/-! ### `State.answer` -/

@[simp] theorem State.answer_params (s : State) (r : Reply) : (s.answer r).params = s.params := rfl
@[simp] theorem State.answer_rxWords (s : State) (r : Reply) : (s.answer r).rxWords = s.rxWords := rfl
@[simp] theorem State.answer_txWords (s : State) (r : Reply) : (s.answer r).txWords = s.txWords := rfl
@[simp] theorem State.answer_mem (s : State) (r : Reply) : (s.answer r).mem = s.mem := rfl
@[simp] theorem State.answer_wb (s : State) (r : Reply) : (s.answer r).wb = s.wb := rfl
@[simp] theorem State.answer_handover (s : State) (r : Reply) : (s.answer r).handover = s.handover := rfl
@[simp] theorem State.answer_rxNext (s : State) (r : Reply) : (s.answer r).rxNext = s.rxNext := rfl
@[simp] theorem State.answer_txNext (s : State) (r : Reply) : (s.answer r).txNext = s.txNext := rfl
@[simp] theorem State.answer_txReclaim (s : State) (r : Reply) : (s.answer r).txReclaim = s.txReclaim := rfl
@[simp] theorem State.answer_rxHeld (s : State) (r : Reply) : (s.answer r).rxHeld = s.rxHeld := rfl
@[simp] theorem State.answer_rxMeta (s : State) (r : Reply) : (s.answer r).rxMeta = s.rxMeta := rfl
@[simp] theorem State.answer_txMeta (s : State) (r : Reply) : (s.answer r).txMeta = s.txMeta := rfl
@[simp] theorem State.answer_intEnable (s : State) (r : Reply) : (s.answer r).intEnable = s.intEnable := rfl
@[simp] theorem State.answer_ri (s : State) (r : Reply) : (s.answer r).ri = s.ri := rfl
@[simp] theorem State.answer_ti (s : State) (r : Reply) : (s.answer r).ti = s.ti := rfl
@[simp] theorem State.answer_halted (s : State) (r : Reply) : (s.answer r).halted = s.halted := rfl
@[simp] theorem State.answer_readyRx (s : State) (r : Reply) : (s.answer r).readyRx = s.readyRx := rfl
@[simp] theorem State.answer_readyTx (s : State) (r : Reply) : (s.answer r).readyTx = s.readyTx := rfl
@[simp] theorem State.answer_bound (s : State) (r : Reply) : (s.answer r).bound = s.bound := rfl
@[simp] theorem State.answer_dmaPosRx (s : State) (r : Reply) : (s.answer r).dmaPosRx = s.dmaPosRx := rfl
@[simp] theorem State.answer_dmaPosTx (s : State) (r : Reply) : (s.answer r).dmaPosTx = s.dmaPosTx := rfl
@[simp] theorem State.answer_inbox (s : State) (r : Reply) : (s.answer r).inbox = s.inbox := rfl
@[simp] theorem State.answer_ports (s : State) (r : Reply) : (s.answer r).ports = s.ports := rfl
@[simp] theorem State.answer_schedule (s : State) (r : Reply) : (s.answer r).schedule = s.schedule := rfl
@[simp] theorem State.answer_reply (s : State) (r : Reply) : (s.answer r).reply = some r := rfl
@[simp] theorem State.answer_sent (s : State) (r : Reply) : (s.answer r).sent = s.sent := rfl
@[simp] theorem State.answer_draws (s : State) (r : Reply) : (s.answer r).draws = s.draws := rfl

/-! ### `State.raiseFatal` -/

@[simp] theorem State.raiseFatal_params (s : State) (f : FatalInfo) : (s.raiseFatal f).params = s.params := rfl
@[simp] theorem State.raiseFatal_rxWords (s : State) (f : FatalInfo) : (s.raiseFatal f).rxWords = s.rxWords := rfl
@[simp] theorem State.raiseFatal_txWords (s : State) (f : FatalInfo) : (s.raiseFatal f).txWords = s.txWords := rfl
@[simp] theorem State.raiseFatal_mem (s : State) (f : FatalInfo) : (s.raiseFatal f).mem = s.mem := rfl
@[simp] theorem State.raiseFatal_wb (s : State) (f : FatalInfo) : (s.raiseFatal f).wb = s.wb := rfl
@[simp] theorem State.raiseFatal_handover (s : State) (f : FatalInfo) : (s.raiseFatal f).handover = s.handover := rfl
@[simp] theorem State.raiseFatal_rxNext (s : State) (f : FatalInfo) : (s.raiseFatal f).rxNext = s.rxNext := rfl
@[simp] theorem State.raiseFatal_txNext (s : State) (f : FatalInfo) : (s.raiseFatal f).txNext = s.txNext := rfl
@[simp] theorem State.raiseFatal_txReclaim (s : State) (f : FatalInfo) : (s.raiseFatal f).txReclaim = s.txReclaim := rfl
@[simp] theorem State.raiseFatal_rxHeld (s : State) (f : FatalInfo) : (s.raiseFatal f).rxHeld = s.rxHeld := rfl
@[simp] theorem State.raiseFatal_rxMeta (s : State) (f : FatalInfo) : (s.raiseFatal f).rxMeta = s.rxMeta := rfl
@[simp] theorem State.raiseFatal_txMeta (s : State) (f : FatalInfo) : (s.raiseFatal f).txMeta = s.txMeta := rfl
@[simp] theorem State.raiseFatal_intEnable (s : State) (f : FatalInfo) : (s.raiseFatal f).intEnable = s.intEnable := rfl
@[simp] theorem State.raiseFatal_ri (s : State) (f : FatalInfo) : (s.raiseFatal f).ri = s.ri := rfl
@[simp] theorem State.raiseFatal_ti (s : State) (f : FatalInfo) : (s.raiseFatal f).ti = s.ti := rfl
@[simp] theorem State.raiseFatal_halted (s : State) (f : FatalInfo) : (s.raiseFatal f).halted = true := rfl
@[simp] theorem State.raiseFatal_readyRx (s : State) (f : FatalInfo) : (s.raiseFatal f).readyRx = s.readyRx := rfl
@[simp] theorem State.raiseFatal_readyTx (s : State) (f : FatalInfo) : (s.raiseFatal f).readyTx = s.readyTx := rfl
@[simp] theorem State.raiseFatal_bound (s : State) (f : FatalInfo) : (s.raiseFatal f).bound = s.bound := rfl
@[simp] theorem State.raiseFatal_dmaPosRx (s : State) (f : FatalInfo) : (s.raiseFatal f).dmaPosRx = s.dmaPosRx := rfl
@[simp] theorem State.raiseFatal_dmaPosTx (s : State) (f : FatalInfo) : (s.raiseFatal f).dmaPosTx = s.dmaPosTx := rfl
@[simp] theorem State.raiseFatal_inbox (s : State) (f : FatalInfo) : (s.raiseFatal f).inbox = s.inbox := rfl
@[simp] theorem State.raiseFatal_ports (s : State) (f : FatalInfo) : (s.raiseFatal f).ports = s.ports := rfl
@[simp] theorem State.raiseFatal_schedule (s : State) (f : FatalInfo) : (s.raiseFatal f).schedule = s.schedule := rfl
@[simp] theorem State.raiseFatal_reply (s : State) (f : FatalInfo) : (s.raiseFatal f).reply = some (.fatal f) := rfl
@[simp] theorem State.raiseFatal_sent (s : State) (f : FatalInfo) : (s.raiseFatal f).sent = s.sent := rfl
@[simp] theorem State.raiseFatal_draws (s : State) (f : FatalInfo) : (s.raiseFatal f).draws = s.draws := rfl

/-! ### `State.setRxMeta` -/

@[simp] theorem State.setRxMeta_params (s : State) (i : Nat) (m : RxMeta) : (s.setRxMeta i m).params = s.params := rfl
@[simp] theorem State.setRxMeta_rxWords (s : State) (i : Nat) (m : RxMeta) :
    (s.setRxMeta i m).rxWords = s.rxWords := rfl
@[simp] theorem State.setRxMeta_txWords (s : State) (i : Nat) (m : RxMeta) :
    (s.setRxMeta i m).txWords = s.txWords := rfl
@[simp] theorem State.setRxMeta_mem (s : State) (i : Nat) (m : RxMeta) : (s.setRxMeta i m).mem = s.mem := rfl
@[simp] theorem State.setRxMeta_wb (s : State) (i : Nat) (m : RxMeta) : (s.setRxMeta i m).wb = s.wb := rfl
@[simp] theorem State.setRxMeta_handover (s : State) (i : Nat) (m : RxMeta) :
    (s.setRxMeta i m).handover = s.handover := rfl
@[simp] theorem State.setRxMeta_rxNext (s : State) (i : Nat) (m : RxMeta) : (s.setRxMeta i m).rxNext = s.rxNext := rfl
@[simp] theorem State.setRxMeta_txNext (s : State) (i : Nat) (m : RxMeta) : (s.setRxMeta i m).txNext = s.txNext := rfl
@[simp] theorem State.setRxMeta_txReclaim (s : State) (i : Nat) (m : RxMeta) :
    (s.setRxMeta i m).txReclaim = s.txReclaim := rfl
@[simp] theorem State.setRxMeta_rxHeld (s : State) (i : Nat) (m : RxMeta) : (s.setRxMeta i m).rxHeld = s.rxHeld := rfl
@[simp] theorem State.setRxMeta_rxMeta (s : State) (i : Nat) (m : RxMeta) :
    (s.setRxMeta i m).rxMeta = s.rxMeta.set i m := rfl
@[simp] theorem State.setRxMeta_txMeta (s : State) (i : Nat) (m : RxMeta) : (s.setRxMeta i m).txMeta = s.txMeta := rfl
@[simp] theorem State.setRxMeta_intEnable (s : State) (i : Nat) (m : RxMeta) :
    (s.setRxMeta i m).intEnable = s.intEnable := rfl
@[simp] theorem State.setRxMeta_ri (s : State) (i : Nat) (m : RxMeta) : (s.setRxMeta i m).ri = s.ri := rfl
@[simp] theorem State.setRxMeta_ti (s : State) (i : Nat) (m : RxMeta) : (s.setRxMeta i m).ti = s.ti := rfl
@[simp] theorem State.setRxMeta_halted (s : State) (i : Nat) (m : RxMeta) : (s.setRxMeta i m).halted = s.halted := rfl
@[simp] theorem State.setRxMeta_readyRx (s : State) (i : Nat) (m : RxMeta) :
    (s.setRxMeta i m).readyRx = s.readyRx := rfl
@[simp] theorem State.setRxMeta_readyTx (s : State) (i : Nat) (m : RxMeta) :
    (s.setRxMeta i m).readyTx = s.readyTx := rfl
@[simp] theorem State.setRxMeta_bound (s : State) (i : Nat) (m : RxMeta) : (s.setRxMeta i m).bound = s.bound := rfl
@[simp] theorem State.setRxMeta_dmaPosRx (s : State) (i : Nat) (m : RxMeta) :
    (s.setRxMeta i m).dmaPosRx = s.dmaPosRx := rfl
@[simp] theorem State.setRxMeta_dmaPosTx (s : State) (i : Nat) (m : RxMeta) :
    (s.setRxMeta i m).dmaPosTx = s.dmaPosTx := rfl
@[simp] theorem State.setRxMeta_inbox (s : State) (i : Nat) (m : RxMeta) : (s.setRxMeta i m).inbox = s.inbox := rfl
@[simp] theorem State.setRxMeta_ports (s : State) (i : Nat) (m : RxMeta) : (s.setRxMeta i m).ports = s.ports := rfl
@[simp] theorem State.setRxMeta_schedule (s : State) (i : Nat) (m : RxMeta) :
    (s.setRxMeta i m).schedule = s.schedule := rfl
@[simp] theorem State.setRxMeta_reply (s : State) (i : Nat) (m : RxMeta) : (s.setRxMeta i m).reply = s.reply := rfl
@[simp] theorem State.setRxMeta_sent (s : State) (i : Nat) (m : RxMeta) : (s.setRxMeta i m).sent = s.sent := rfl
@[simp] theorem State.setRxMeta_draws (s : State) (i : Nat) (m : RxMeta) : (s.setRxMeta i m).draws = s.draws := rfl

/-! ### `State.setTxMeta` -/

@[simp] theorem State.setTxMeta_params (s : State) (j : Nat) (m : TxMeta) : (s.setTxMeta j m).params = s.params := rfl
@[simp] theorem State.setTxMeta_rxWords (s : State) (j : Nat) (m : TxMeta) :
    (s.setTxMeta j m).rxWords = s.rxWords := rfl
@[simp] theorem State.setTxMeta_txWords (s : State) (j : Nat) (m : TxMeta) :
    (s.setTxMeta j m).txWords = s.txWords := rfl
@[simp] theorem State.setTxMeta_mem (s : State) (j : Nat) (m : TxMeta) : (s.setTxMeta j m).mem = s.mem := rfl
@[simp] theorem State.setTxMeta_wb (s : State) (j : Nat) (m : TxMeta) : (s.setTxMeta j m).wb = s.wb := rfl
@[simp] theorem State.setTxMeta_handover (s : State) (j : Nat) (m : TxMeta) :
    (s.setTxMeta j m).handover = s.handover := rfl
@[simp] theorem State.setTxMeta_rxNext (s : State) (j : Nat) (m : TxMeta) : (s.setTxMeta j m).rxNext = s.rxNext := rfl
@[simp] theorem State.setTxMeta_txNext (s : State) (j : Nat) (m : TxMeta) : (s.setTxMeta j m).txNext = s.txNext := rfl
@[simp] theorem State.setTxMeta_txReclaim (s : State) (j : Nat) (m : TxMeta) :
    (s.setTxMeta j m).txReclaim = s.txReclaim := rfl
@[simp] theorem State.setTxMeta_rxHeld (s : State) (j : Nat) (m : TxMeta) : (s.setTxMeta j m).rxHeld = s.rxHeld := rfl
@[simp] theorem State.setTxMeta_rxMeta (s : State) (j : Nat) (m : TxMeta) : (s.setTxMeta j m).rxMeta = s.rxMeta := rfl
@[simp] theorem State.setTxMeta_txMeta (s : State) (j : Nat) (m : TxMeta) :
    (s.setTxMeta j m).txMeta = s.txMeta.set j m := rfl
@[simp] theorem State.setTxMeta_intEnable (s : State) (j : Nat) (m : TxMeta) :
    (s.setTxMeta j m).intEnable = s.intEnable := rfl
@[simp] theorem State.setTxMeta_ri (s : State) (j : Nat) (m : TxMeta) : (s.setTxMeta j m).ri = s.ri := rfl
@[simp] theorem State.setTxMeta_ti (s : State) (j : Nat) (m : TxMeta) : (s.setTxMeta j m).ti = s.ti := rfl
@[simp] theorem State.setTxMeta_halted (s : State) (j : Nat) (m : TxMeta) : (s.setTxMeta j m).halted = s.halted := rfl
@[simp] theorem State.setTxMeta_readyRx (s : State) (j : Nat) (m : TxMeta) :
    (s.setTxMeta j m).readyRx = s.readyRx := rfl
@[simp] theorem State.setTxMeta_readyTx (s : State) (j : Nat) (m : TxMeta) :
    (s.setTxMeta j m).readyTx = s.readyTx := rfl
@[simp] theorem State.setTxMeta_bound (s : State) (j : Nat) (m : TxMeta) : (s.setTxMeta j m).bound = s.bound := rfl
@[simp] theorem State.setTxMeta_dmaPosRx (s : State) (j : Nat) (m : TxMeta) :
    (s.setTxMeta j m).dmaPosRx = s.dmaPosRx := rfl
@[simp] theorem State.setTxMeta_dmaPosTx (s : State) (j : Nat) (m : TxMeta) :
    (s.setTxMeta j m).dmaPosTx = s.dmaPosTx := rfl
@[simp] theorem State.setTxMeta_inbox (s : State) (j : Nat) (m : TxMeta) : (s.setTxMeta j m).inbox = s.inbox := rfl
@[simp] theorem State.setTxMeta_ports (s : State) (j : Nat) (m : TxMeta) : (s.setTxMeta j m).ports = s.ports := rfl
@[simp] theorem State.setTxMeta_schedule (s : State) (j : Nat) (m : TxMeta) :
    (s.setTxMeta j m).schedule = s.schedule := rfl
@[simp] theorem State.setTxMeta_reply (s : State) (j : Nat) (m : TxMeta) : (s.setTxMeta j m).reply = s.reply := rfl
@[simp] theorem State.setTxMeta_sent (s : State) (j : Nat) (m : TxMeta) : (s.setTxMeta j m).sent = s.sent := rfl
@[simp] theorem State.setTxMeta_draws (s : State) (j : Nat) (m : TxMeta) : (s.setTxMeta j m).draws = s.draws := rfl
- - - - -
• [What is required]:
Reproduce the material above exactly, beginning at its first line and ending with the line that holds "r).readyRx = s.readyRx := rfl". Include nothing else.

• [Response to the task]:
/-! ### `State.answer` -/

@[simp] theorem State.answer_params (s : State) (r : Reply) : (s.answer r).params = s.params := rfl
@[simp] theorem State.answer_rxWords (s : State) (r : Reply) : (s.answer r).rxWords = s.rxWords := rfl
@[simp] theorem State.answer_txWords (s : State) (r : Reply) : (s.answer r).txWords = s.txWords := rfl
@[simp] theorem State.answer_mem (s : State) (r : Reply) : (s.answer r).mem = s.mem := rfl
@[simp] theorem State.answer_wb (s : State) (r : Reply) : (s.answer r).wb = s.wb := rfl
@[simp] theorem State.answer_handover (s : State) (r : Reply) : (s.answer r).handover = s.handover := rfl
@[simp] theorem State.answer_rxNext (s : State) (r : Reply) : (s.answer r).rxNext = s.rxNext := rfl
@[simp] theorem State.answer_txNext (s : State) (r : Reply) : (s.answer r).txNext = s.txNext := rfl
@[simp] theorem State.answer_txReclaim (s : State) (r : Reply) : (s.answer r).txReclaim = s.txReclaim := rfl
@[simp] theorem State.answer_rxHeld (s : State) (r : Reply) : (s.answer r).rxHeld = s.rxHeld := rfl
@[simp] theorem State.answer_rxMeta (s : State) (r : Reply) : (s.answer r).rxMeta = s.rxMeta := rfl
@[simp] theorem State.answer_txMeta (s : State) (r : Reply) : (s.answer r).txMeta = s.txMeta := rfl
@[simp] theorem State.answer_intEnable (s : State) (r : Reply) : (s.answer r).intEnable = s.intEnable := rfl
@[simp] theorem State.answer_ri (s : State) (r : Reply) : (s.answer r).ri = s.ri := rfl
@[simp] theorem State.answer_ti (s : State) (r : Reply) : (s.answer r).ti = s.ti := rfl
@[simp] theorem State.answer_halted (s : State) (r : Reply) : (s.answer r).halted = s.halted := rfl
@[simp] theorem State.answer_readyRx (s : State) (r : Reply) : (s.answer r).readyRx = s.readyRx := rfl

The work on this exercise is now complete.